## What you need to do
Of all the entries below, retype only the lines from the one with "0x4F, 0x00, 0x80]" through the one with "(u16be p o).toNat", exactly as they appear.

● ● ●

/-- The named frames V1 to V6, V12 and one with a flipped bit of 95_test_vectors.md section 2 decode to their rows. -/
def Obligations.SpecFramesDecodeToTheirRows : Prop :=
  decodeFrame [0xC8, 0x11, 0x02, 0x16, 0x83, 0xFE, 0x08, 0xB7, 0x08, 0x48, 0x30, 0x01, 0x68, 0x00, 0x00, 0x07, 0xD0,
      0x0C, 0x74] = .instr (.gps 0x1683FE08 0xB7084830 0x0168 0x0000 0x07D0 0x0C []) ∧
  decodeFrame [0xC8, 0x04, 0x08, 0x00, 0xF0, 0x62] = .instr (.battery 0x00F0 []) ∧
  decodeFrame [0xC8, 0x06, 0xFF, 0xDE, 0xAD, 0xBE, 0xEF, 0x0C] = .instr (.unknown 0xFF [0xDE, 0xAD, 0xBE, 0xEF]) ∧
  decodeFrame [0xC8, 0x06, 0x14, 0x5A, 0x60, 0x64, 0xF6, 0x85] = .instr (.linkStatistics 0x5A 0x60 0x64 0xF6 []) ∧
  decodeFrame [0xC8, 0x08, 0x1E, 0x03, 0xE8, 0xF8, 0x30, 0x7A, 0xB8, 0xAC] =
    .instr (.attitude 0x03E8 0xF830 0x7AB8 []) ∧
  decodeFrame [0xC8, 0x07, 0x21, 0x41, 0x43, 0x52, 0x4F, 0x00, 0x80] =
    .instr (.flightMode [0x41, 0x43, 0x52, 0x4F, 0x00]) ∧
  decodeFrame [0xC8, 0x03, 0x08, 0x01, 0x8D] = .instr (.malformedPayload 0x08 [0x01]) ∧
  decodeFrame [0xC8, 0x04, 0x08, 0x00, 0xF1, 0x62] =
    .instr (.checksumMismatch [0xC8, 0x04, 0x08, 0x00, 0xF1, 0x62])

/-- Multi-byte integers are big-endian (20_memory.md R46). That a signed field is two's complement, as the last three
clauses say, is the model's choice: log 22, after 00_scope.md R9 and 30_encoding.md R69, which the spec itself marks as
general knowledge. -/
def Obligations.MultiByteFieldsAreBigEndian : Prop :=
  (∀ (p : List Byte) (o : Nat),
    (u16be p o).toNat = (byteAt p o).toNat * 256 + (byteAt p (o + 1)).toNat ∧
    (u32be p o).toNat = (byteAt p o).toNat * 2 ^ 24 + (byteAt p (o + 1)).toNat * 2 ^ 16 +
      (byteAt p (o + 2)).toNat * 2 ^ 8 + (byteAt p (o + 3)).toNat) ∧
  (∀ v : BitVec 8, sext v = if v.toNat < 128 then (v.toNat : Int) else (v.toNat : Int) - 256) ∧
  (∀ v : BitVec 16, sext v = if v.toNat < 32768 then (v.toNat : Int) else (v.toNat : Int) - 65536) ∧
  ∀ v : BitVec 32, sext v = if v.toNat < 2147483648 then (v.toNat : Int) else (v.toNat : Int) - 4294967296

/-! ## The checksum -/

/-- The table `T[x] = crc8_byte(0x00, x)` of 41_checksum.md R107, all 256 entries. -/
def Obligations.CrcTableIsTheSpecs : Prop :=
  (List.range 256).map (fun x => (crc8Byte 0x00#8 (BitVec.ofNat 8 x)).toNat) =
    [0x00, 0xD5, 0x7F, 0xAA, 0xFE, 0x2B, 0x81, 0x54, 0x29, 0xFC, 0x56, 0x83, 0xD7, 0x02, 0xA8, 0x7D] ++
    [0x52, 0x87, 0x2D, 0xF8, 0xAC, 0x79, 0xD3, 0x06, 0x7B, 0xAE, 0x04, 0xD1, 0x85, 0x50, 0xFA, 0x2F] ++
    [0xA4, 0x71, 0xDB, 0x0E, 0x5A, 0x8F, 0x25, 0xF0, 0x8D, 0x58, 0xF2, 0x27, 0x73, 0xA6, 0x0C, 0xD9] ++
    [0xF6, 0x23, 0x89, 0x5C, 0x08, 0xDD, 0x77, 0xA2, 0xDF, 0x0A, 0xA0, 0x75, 0x21, 0xF4, 0x5E, 0x8B] ++
    [0x9D, 0x48, 0xE2, 0x37, 0x63, 0xB6, 0x1C, 0xC9, 0xB4, 0x61, 0xCB, 0x1E, 0x4A, 0x9F, 0x35, 0xE0] ++
    [0xCF, 0x1A, 0xB0, 0x65, 0x31, 0xE4, 0x4E, 0x9B, 0xE6, 0x33, 0x99, 0x4C, 0x18, 0xCD, 0x67, 0xB2] ++
    [0x39, 0xEC, 0x46, 0x93, 0xC7, 0x12, 0xB8, 0x6D, 0x10, 0xC5, 0x6F, 0xBA, 0xEE, 0x3B, 0x91, 0x44] ++
    [0x6B, 0xBE, 0x14, 0xC1, 0x95, 0x40, 0xEA, 0x3F, 0x42, 0x97, 0x3D, 0xE8, 0xBC, 0x69, 0xC3, 0x16] ++
    [0xEF, 0x3A, 0x90, 0x45, 0x11, 0xC4, 0x6E, 0xBB, 0xC6, 0x13, 0xB9, 0x6C, 0x38, 0xED, 0x47, 0x92] ++
    [0xBD, 0x68, 0xC2, 0x17, 0x43, 0x96, 0x3C, 0xE9, 0x94, 0x41, 0xEB, 0x3E, 0x6A, 0xBF, 0x15, 0xC0] ++
    [0x4B, 0x9E, 0x34, 0xE1, 0xB5, 0x60, 0xCA, 0x1F, 0x62, 0xB7, 0x1D, 0xC8, 0x9C, 0x49, 0xE3, 0x36] ++
    [0x19, 0xCC, 0x66, 0xB3, 0xE7, 0x32, 0x98, 0x4D, 0x30, 0xE5, 0x4F, 0x9A, 0xCE, 0x1B, 0xB1, 0x64] ++
    [0x72, 0xA7, 0x0D, 0xD8, 0x8C, 0x59, 0xF3, 0x26, 0x5B, 0x8E, 0x24, 0xF1, 0xA5, 0x70, 0xDA, 0x0F] ++
    [0x20, 0xF5, 0x5F, 0x8A, 0xDE, 0x0B, 0xA1, 0x74, 0x09, 0xDC, 0x76, 0xA3, 0xF7, 0x22, 0x88, 0x5D] ++
    [0xD6, 0x03, 0xA9, 0x7C, 0x28, 0xFD, 0x57, 0x82, 0xFF, 0x2A, 0x80, 0x55, 0x01, 0xD4, 0x7E, 0xAB] ++
    [0x84, 0x51, 0xFB, 0x2E, 0x7A, 0xAF, 0x05, 0xD0, 0xAD, 0x78, 0xD2, 0x07, 0x53, 0x86, 0x2C, 0xF9]

/-- `crc8_byte` as 41_checksum.md R101 writes it, on numbers: exclusive-or, then eight times a shift with bit 7 tested
first and the result cut to 8 bits; it is the table at `acc ^ b`; and the rule's example. -/
def Obligations.CrcByteIsShiftAndXor : Prop :=
  (∀ acc b : Byte,
    (crc8Byte acc b).toNat =
      Nat.repeat (fun a => if a.testBit 7 then (((a <<< 1) ^^^ 0xD5) % 256) else ((a <<< 1) % 256)) 8
        (acc.toNat ^^^ b.toNat)) ∧
  (∀ acc b : Byte, crc8Byte acc b = crc8Byte 0x00#8 (acc ^^^ b)) ∧
  crc8Byte 0x00#8 0x08#8 = 0x29#8

/-- `crc8` folds the bytes in offset order from zero (41_checksum.md R102), leading zero bytes are not detected (R106 b),
and the worked values of R108. -/
def Obligations.CrcFoldsInOffsetOrder : Prop :=
  crc8 [] = 0x00#8 ∧
  (∀ (s : List Byte) (b : Byte), crc8 (s ++ [b]) = crc8Byte (crc8 s) b) ∧
  (∀ s : List Byte, crc8 (0x00#8 :: s) = crc8 s) ∧
  crc8 [0x08, 0x00, 0xF0] = 0x62#8 ∧
  crc8 [0x31, 0x32, 0x33, 0x34, 0x35, 0x36, 0x37, 0x38, 0x39] = 0xBC#8

/-- A frame is valid exactly when the checksum of its bytes from the type on equals its last byte, and exactly when
folding the last byte in as well gives zero (41_checksum.md R104). -/
def Obligations.CrcOkIffWholeFoldIsZero : Prop :=
  ∀ f : List Byte, 4 ≤ f.length →
    (crcOk f = true ↔ crc8 (slice f 2 (f.length - 1)) = byteAt f (f.length - 1)) ∧
    (crcOk f = true ↔ crc8 (slice f 2 f.length) = 0x00#8)

/-- `crc_ok(frame(t, p))` for every type and every payload of at most 60 bytes, and the frame keeps the length
invariants (41_checksum.md R105, 30_encoding.md R79). -/
def Obligations.BuiltFramesAreValid : Prop :=
  ∀ (t : Byte) (p : List Byte), p.length ≤ 60 →
    frameOk (mkFrame t p) = true ∧ crcOk (mkFrame t p) = true ∧
    frameType (mkFrame t p) = t ∧ framePayload (mkFrame t p) = p

/-- Flipping any single bit of type, payload or crc byte of a valid frame makes it invalid, and it then decodes as a
checksum mismatch (41_checksum.md R105). -/
def Obligations.SingleBitFlipIsDetected : Prop :=
  ∀ (f : List Byte) (i j : Nat), frameOk f = true → crcOk f = true → 2 ≤ i → i < f.length → j < 8 →
    crcOk (flipBit f i j) = false ∧
    decodeFrame (flipBit f i j) = .instr (.checksumMismatch (flipBit f i j))

/-! ## FEED -/

/-- FEED completes exactly under its guard, with the byte at the back of BUF and nothing else changed; otherwise the
byte is not taken (40_frame_assembler.md R80). The pulses are held by log 4. -/
def Obligations.FeedAppendsTheByte : Prop :=
  ∀ (b : Byte) (s : State),
    (s.ph = .entry → (∀ cap, s.cfg.bufCap = some cap → s.buf.length < cap.val) →
      exec (.feed b) s =
        .next { s with
          buf := s.buf ++ [b]
          inHist := s.inHist ++ [b]
          cleared := false
          dropCount := none }) ∧
    (s.ph = .scan ∨ (∃ cap, s.cfg.bufCap = some cap ∧ cap.val ≤ s.buf.length) →
      exec (.feed b) s = .next { s with cleared := false, dropCount := none })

● ● ●

## Your solution
  decodeFrame [0xC8, 0x07, 0x21, 0x41, 0x43, 0x52, 0x4F, 0x00, 0x80] =
    .instr (.flightMode [0x41, 0x43, 0x52, 0x4F, 0x00]) ∧
  decodeFrame [0xC8, 0x03, 0x08, 0x01, 0x8D] = .instr (.malformedPayload 0x08 [0x01]) ∧
  decodeFrame [0xC8, 0x04, 0x08, 0x00, 0xF1, 0x62] =
    .instr (.checksumMismatch [0xC8, 0x04, 0x08, 0x00, 0xF1, 0x62])

/-- Multi-byte integers are big-endian (20_memory.md R46). That a signed field is two's complement, as the last three
clauses say, is the model's choice: log 22, after 00_scope.md R9 and 30_encoding.md R69, which the spec itself marks as
general knowledge. -/
def Obligations.MultiByteFieldsAreBigEndian : Prop :=
  (∀ (p : List Byte) (o : Nat),
    (u16be p o).toNat = (byteAt p o).toNat * 256 + (byteAt p (o + 1)).toNat ∧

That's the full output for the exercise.